Once the line containing "(its.foldl RightsItem.onRights r).unitSeq" is found in the entries below, restate it and each following line word for word, stopping after the line containing "unfold Rights.store RightsOp.group".

(Data)

/-- An item leaves the sequences alone, and of the other fields each depends on itself alone. -/
theorem RightsItem.onRights_fields (r : Rights) (it : RightsItem) :
    (it.onRights r).unitSeq = r.unitSeq ∧ (it.onRights r).groupSeq = r.groupSeq ∧
      (it.onRights r).overdraft = it.onOverdraft r.overdraft ∧ (it.onRights r).region = it.onRegion r.region ∧
      (it.onRights r).mask = it.onMask r.mask := by
  cases it with
  | packageSet | packageClear =>
    simp only [RightsItem.onRights, Rights.setPackage]
    split <;> exact ⟨rfl, rfl, rfl, rfl, rfl⟩
  | _ => exact ⟨rfl, rfl, rfl, rfl, rfl⟩

section Folded

variable (its : List RightsItem) (r : Rights)

theorem foldl_onRights_package (p : Fin 64) :
    (its.foldl RightsItem.onRights r).packages[p] = its.foldl (RightsItem.onPackage p) r.packages[p] :=
  (List.foldl_hom (fun r : Rights => r.packages[p]) fun r it => (it.onRights_package r p).symm).symm

theorem foldl_onRights_overdraft :
    (its.foldl RightsItem.onRights r).overdraft = its.foldl RightsItem.onOverdraft r.overdraft := by
  refine (List.foldl_hom Rights.overdraft fun r it => ?_).symm
  obtain ⟨-, -, hfield, -⟩ := it.onRights_fields r
  exact hfield.symm

theorem foldl_onRights_region :
    (its.foldl RightsItem.onRights r).region = its.foldl RightsItem.onRegion r.region := by
  refine (List.foldl_hom Rights.region fun r it => ?_).symm
  obtain ⟨-, -, -, hfield, -⟩ := it.onRights_fields r
  exact hfield.symm

theorem foldl_onRights_mask : (its.foldl RightsItem.onRights r).mask = its.foldl RightsItem.onMask r.mask := by
  refine (List.foldl_hom Rights.mask fun r it => ?_).symm
  obtain ⟨-, -, -, -, hfield⟩ := it.onRights_fields r
  exact hfield.symm

theorem foldl_onRights_sequences :
    (its.foldl RightsItem.onRights r).unitSeq = r.unitSeq ∧ (its.foldl RightsItem.onRights r).groupSeq = r.groupSeq := by
  induction its generalizing r with
  | nil => exact ⟨rfl, rfl⟩
  | cons it its ih =>
    obtain ⟨hunit, hgroup, -⟩ := it.onRights_fields r
    exact ⟨(ih _).1.trans hunit, (ih _).2.trans hgroup⟩

end Folded

theorem Rights.store_packages (r : Rights) (op : RightsOp) : (r.store op).packages = r.packages := by
  unfold Rights.store; split <;> rfl
theorem Rights.store_overdraft (r : Rights) (op : RightsOp) : (r.store op).overdraft = r.overdraft := by
  unfold Rights.store; split <;> rfl
theorem Rights.store_region (r : Rights) (op : RightsOp) : (r.store op).region = r.region := by
  unfold Rights.store; split <;> rfl
theorem Rights.store_mask (r : Rights) (op : RightsOp) : (r.store op).mask = r.mask := by
  unfold Rights.store; split <;> rfl

/-- R107 step 2: the record's sequence is stored for its address kind alone. -/
theorem Rights.store_sequences (r : Rights) {op : RightsOp} (h : op.addressKind = 1 ∨ op.addressKind = 2) :
    (r.store op).unitSeq = (if op.addressKind = 1 then op.sequence else r.unitSeq) ∧
      (r.store op).groupSeq = (if op.addressKind = 2 then op.sequence else r.groupSeq) := by
  unfold Rights.store RightsOp.group
  rcases h with h | h <;> simp [h]

/-! ### A REGION item that changes the code (R112, R115) -/

theorem regionMoves_cons {code : Nat} {it : RightsItem} {rest : List RightsItem} : regionMoves code (it :: rest) ↔
    (∃ c : Nat, it = .region c ∧ c ≠ code) ∨ regionMoves (it.onRegion code) rest := by
  constructor
  · rintro ⟨k, c, hk, hc⟩
    cases k with
    | zero => exact .inl ⟨c, Option.some.inj hk, hc⟩
    | succ k => exact .inr ⟨k, c, hk, hc⟩
  · rintro (⟨c, rfl, hc⟩ | ⟨k, c, hk, hc⟩)
    · exact ⟨0, c, rfl, hc⟩
    · exact ⟨k + 1, c, hk, hc⟩

theorem regionChanges_iff (code : Nat) (its : List RightsItem) : regionChanges code its = true ↔ regionMoves code its := by
  induction its generalizing code with
  | nil =>
    refine iff_of_false Bool.false_ne_true ?_
    rintro ⟨k, c, hk, -⟩
    cases hk
  | cons it its ih =>
    rw [regionMoves_cons, ← ih]
    cases it <;> simp [regionChanges, RightsItem.onRegion]

end Sys2Proof.Machine
end

section
/-! PROOFS. RIGHTS records, the verdicts and gates that follow (R115), and the obligation about RIGHTS records (R104 to
R115). -/

namespace Sys2Proof.Machine

/-! ### Verdicts and gates (R115) -/

/-- R115 step 2: the members of the ACTIVE contexts whose governing verdict the recomputation moved. -/
def State.movedViewers (s : State) : List (Fin 6) :=
  (s.recompute allHalves).membersWhere (fun c _ => verdictChanged s (s.recompute allHalves) c)

theorem State.mem_movedViewers {s : State} {x : Fin 6} :
    x ∈ s.movedViewers ↔ verdictMoved s (s.recompute allHalves) x := by
  have hfields (c : Fin 8) := (s.recompute_work allHalves).ctxs c
  have hactive (c : Fin 8) : ((s.recompute allHalves).ctxs[c]).isActive = (s.ctxs[c]).isActive := by
    simp only [Context.isActive, (hfields c).life]
  simp only [State.movedViewers, State.membersWhere, List.mem_filter, List.any_eq_true, Bool.and_eq_true,
    List.contains_iff_mem, mem_allOutputs, mem_allContexts, true_and, verdictChanged, decide_eq_true_eq, hactive,
    (hfields _).members, verdictMoved]
  exact exists_congr fun c => ⟨fun ⟨⟨ha, hv⟩, hm⟩ => ⟨ha, hm, hv.symm⟩, fun ⟨ha, hm, hv⟩ => ⟨⟨ha, hv.symm⟩, hm⟩⟩

theorem State.rightsFollow_work (s : State) (region : Bool) :
    GateWork (s.recompute allHalves) (s.rightsFollow region) := by
  have hmoved := (s.recompute allHalves).evaluateAll_work .verdict false s.movedViewers
  unfold State.rightsFollow
  cases region with
  | false => exact hmoved
  | true => exact hmoved.trans (State.evaluateAll_work _ _ _ _)

/-- R115: the gates of moved verdicts follow, and all gates after a change of the region code. -/
theorem State.rightsFollow_follows (s : State) {region : Bool} {x : Fin 6} (h : x ∈ s.movedViewers ∨ region = true) :
    gateFollows (s.rightsFollow region) x := by
  have hmoved (hx : x ∈ s.movedViewers) :
      gateFollows ((s.recompute allHalves).evaluateAll .verdict false s.movedViewers) x :=
    State.evaluateAll_follows _ _ _ hx
  cases region with
  | false => exact hmoved (h.resolve_right Bool.false_ne_true)
  | true =>
    by_cases hx : x ∈ s.movedViewers
    · exact (hmoved hx).evaluateAll _ _ _
    · intro v hv
      have htune := hv
      rw [State.rightsFollow, if_pos rfl, ((State.evaluateAll_work _ _ _ _).outs x).tune] at htune
      refine State.evaluateAll_follows _ _ _ ?_ v hv
      simp only [State.tunedBut, List.mem_filter, mem_allOutputs, true_and, Bool.and_eq_true, Bool.not_eq_true']
      exact ⟨Option.isSome_iff_exists.mpr ⟨v, htune⟩, Bool.eq_false_iff.mpr (mt List.contains_iff_mem.mp hx)⟩

theorem State.rightsFollow_others (s : State) {x : Fin 6} (hx : x ∉ s.movedViewers) :
    (s.rightsFollow false).outs[x] = s.outs[x] := by
  refine (State.evaluateAll_others (s.recompute allHalves) .verdict false hx).trans ?_
  rw [(s.recompute_work allHalves).outs]

/-! ### The record's own effects (R107, R114) -/

/-- R107 steps 1 to 4: the items are applied, the sequence is stored, the settings store is marked, RIGHTS_CHANGED is handed
over. -/
def State.rightsStored (s : State) (op : RightsOp) : State :=
  (((op.items.foldl (State.applyRight op) s).modRights (fun r => r.store op)).markChange).notify
    (((op.items.foldl (State.applyRight op) s).modRights (fun r => r.store op)).markChange.rightsNotice op)

/-- R107, R115: verdicts and gates have followed. -/
def State.rightsFollowed (s : State) (op : RightsOp) : State :=
  (s.rightsStored op).rightsFollow (regionChanges s.rights.region op.items)

theorem State.rightsFollowed_work (s : State) (op : RightsOp) :
    GateWork ((s.rightsStored op).recompute allHalves) (s.rightsFollowed op) := State.rightsFollow_work _ _

theorem State.rightsRecord_passed {s : State} {pass : Bool} {op : RightsOp} (h : s.rightsCheck pass op = none) :
    s.rightsRecord pass op = (s.rightsFollowed op,
      accepted (op.items.length * 256 + (op.items.filter RightsItem.appends).length)) := by
  simp only [State.rightsRecord, h]
  rfl

/-- R107, R114: what a RIGHTS record leaves before verdicts and gates follow. -/
structure RightsStored (op : RightsOp) (rs : List JournalRecord) (s t : State) : Prop extends
    RightsLeave op op.items rs s t where
  settings : t.settings = s.settings.marked
  rights : t.rights = (op.items.foldl RightsItem.onRights s.rights).store op
  handed : Handed (rs.map Notice.journal ++ [t.rightsNotice op]) s t

theorem State.rightsStored_stored (s : State) (op : RightsOp) :
    ∃ rs : List JournalRecord, RightsStored op rs s (s.rightsStored op) := by
  obtain ⟨rs, happlied⟩ := State.applyRights_items op op.items s
  unfold State.rightsStored
  generalize op.items.foldl (State.applyRight op) s = u at happlied
  have hmarked : Frame [.rights, .flashWork] u ((u.modRights (fun r => r.store op)).markChange) :=
    (u.modRights_frame _).trans (State.markChange_frame _) (by decide) (by decide)
  have hnotice : ∀ n : Notice, ((u.modRights (fun r => r.store op)).markChange.notify n).rightsNotice op =
      (u.modRights (fun r => r.store op)).markChange.rightsNotice op := by simp [State.rightsNotice]
  refine ⟨rs, {
    frame := (happlied.frame.trans hmarked (List.Subset.refl _) (by decide)).trans (State.notify_frame _ _)
      (List.Subset.refl _) (by decide)
    flashPort := (State.notify_flashPort _ _).trans happlied.flashPort
    profiles := ?_, purse := ?_, target := ?_, settings := ?_, rights := ?_, handed := ?_ }⟩
  · rw [State.notify_profiles]
    exact happlied.profiles
  · rw [State.notify_purse]
    exact happlied.purse
  · rw [State.notify_purse]
    exact happlied.target
  · rw [State.notify_settings, State.markChange_settings, ← happlied.settings]
    rfl
  · rw [State.notify_rights, ← happlied.rights]
    rfl
  · rw [hnotice]
    exact happlied.handed.trans (.one _ ⟨rfl, rfl, rfl, rfl⟩ rfl)

/-! ### The record is answered (R31, R32) -/

theorem Purse.eq_of_untargeted {p q : Purse} (h : q.untargeted = p.untargeted) : { q with target := p.target } = p := by
  obtain ⟨_, _, _, _, _, _, _, _, _⟩ := p
  obtain ⟨_, _, _, _, _, _, _, _, _⟩ := q
  simp_all [Purse.untargeted]

/-- R137: the end of a record leaves the purse, but for the target, and the flash arbiter has its choice. -/
theorem State.finishRecord_flash (u : State) {f : Fetched} (ha : f.attached = true) (ws : List OwnReq) (out : Outcome) :
    (u.finishRecord f ws out).settle.purse.untargeted = u.purse.untargeted ∧
      flashFollows u.flashPort u.settings u.purse (u.finishRecord f ws out).settle := by
  have hpurse := (u.finishRecord f ws out).settle_purse
  have hflash := (u.finishRecord f ws out).settle_flashFollows
  rw [State.finishRecord_attached u ha] at hpurse hflash ⊢
  simp only [State.modIntake_purse, State.issueAll_purse, State.modIntake_flashPort, State.issueAll_flashPort,
    State.modIntake_settings, State.issueAll_settings] at hpurse hflash
  exact ⟨hpurse, hflash⟩

/-! ### What the record leaves -/

section Follow

variable {op : RightsOp} {rs : List JournalRecord} {s : State} (h : RightsStored op rs s (s.rightsStored op))

include h

theorem RightsStored.followed_noticed : Noticed s (s.rightsFollowed op) :=
  (h.handed.noticed.trans (State.recompute_work _ _).noticed).trans (s.rightsFollowed_work op).noticed

theorem RightsStored.followed_frame : Frame (itemAreas ++ [.contexts, .access, .outputs]) s (s.rightsFollowed op) :=
  (h.frame.trans (State.recompute_work _ _).toFrame (cs := itemAreas ++ [.contexts, .access]) (by decide)
    (by decide)).trans (s.rightsFollowed_work op).toFrame (by decide) (by decide)

/-- R114: the JOURNAL notices and RIGHTS_CHANGED come before every other notice. -/
theorem RightsStored.followed_own : ∃ qs : List OwnReq, (s.rightsFollowed op).port.own =
    ((rs.map Notice.journal ++ [(s.rightsStored op).rightsNotice op]).foldl State.notify s).port.own ++ qs := by
  obtain ⟨qs, hport, -⟩ := ((State.recompute_work (s.rightsStored op) allHalves).noticed.trans
    (s.rightsFollowed_work op).noticed).port
  exact ⟨qs, by rw [hport, h.handed.port]⟩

(End Data)

**Exercise result:**
    (its.foldl RightsItem.onRights r).unitSeq = r.unitSeq ∧ (its.foldl RightsItem.onRights r).groupSeq = r.groupSeq := by
  induction its generalizing r with
  | nil => exact ⟨rfl, rfl⟩
  | cons it its ih =>
    obtain ⟨hunit, hgroup, -⟩ := it.onRights_fields r
    exact ⟨(ih _).1.trans hunit, (ih _).2.trans hgroup⟩

end Folded

theorem Rights.store_packages (r : Rights) (op : RightsOp) : (r.store op).packages = r.packages := by
  unfold Rights.store; split <;> rfl
theorem Rights.store_overdraft (r : Rights) (op : RightsOp) : (r.store op).overdraft = r.overdraft := by
  unfold Rights.store; split <;> rfl
theorem Rights.store_region (r : Rights) (op : RightsOp) : (r.store op).region = r.region := by
  unfold Rights.store; split <;> rfl
theorem Rights.store_mask (r : Rights) (op : RightsOp) : (r.store op).mask = r.mask := by
  unfold Rights.store; split <;> rfl

/-- R107 step 2: the record's sequence is stored for its address kind alone. -/
theorem Rights.store_sequences (r : Rights) {op : RightsOp} (h : op.addressKind = 1 ∨ op.addressKind = 2) :
    (r.store op).unitSeq = (if op.addressKind = 1 then op.sequence else r.unitSeq) ∧
      (r.store op).groupSeq = (if op.addressKind = 2 then op.sequence else r.groupSeq) := by
  unfold Rights.store RightsOp.group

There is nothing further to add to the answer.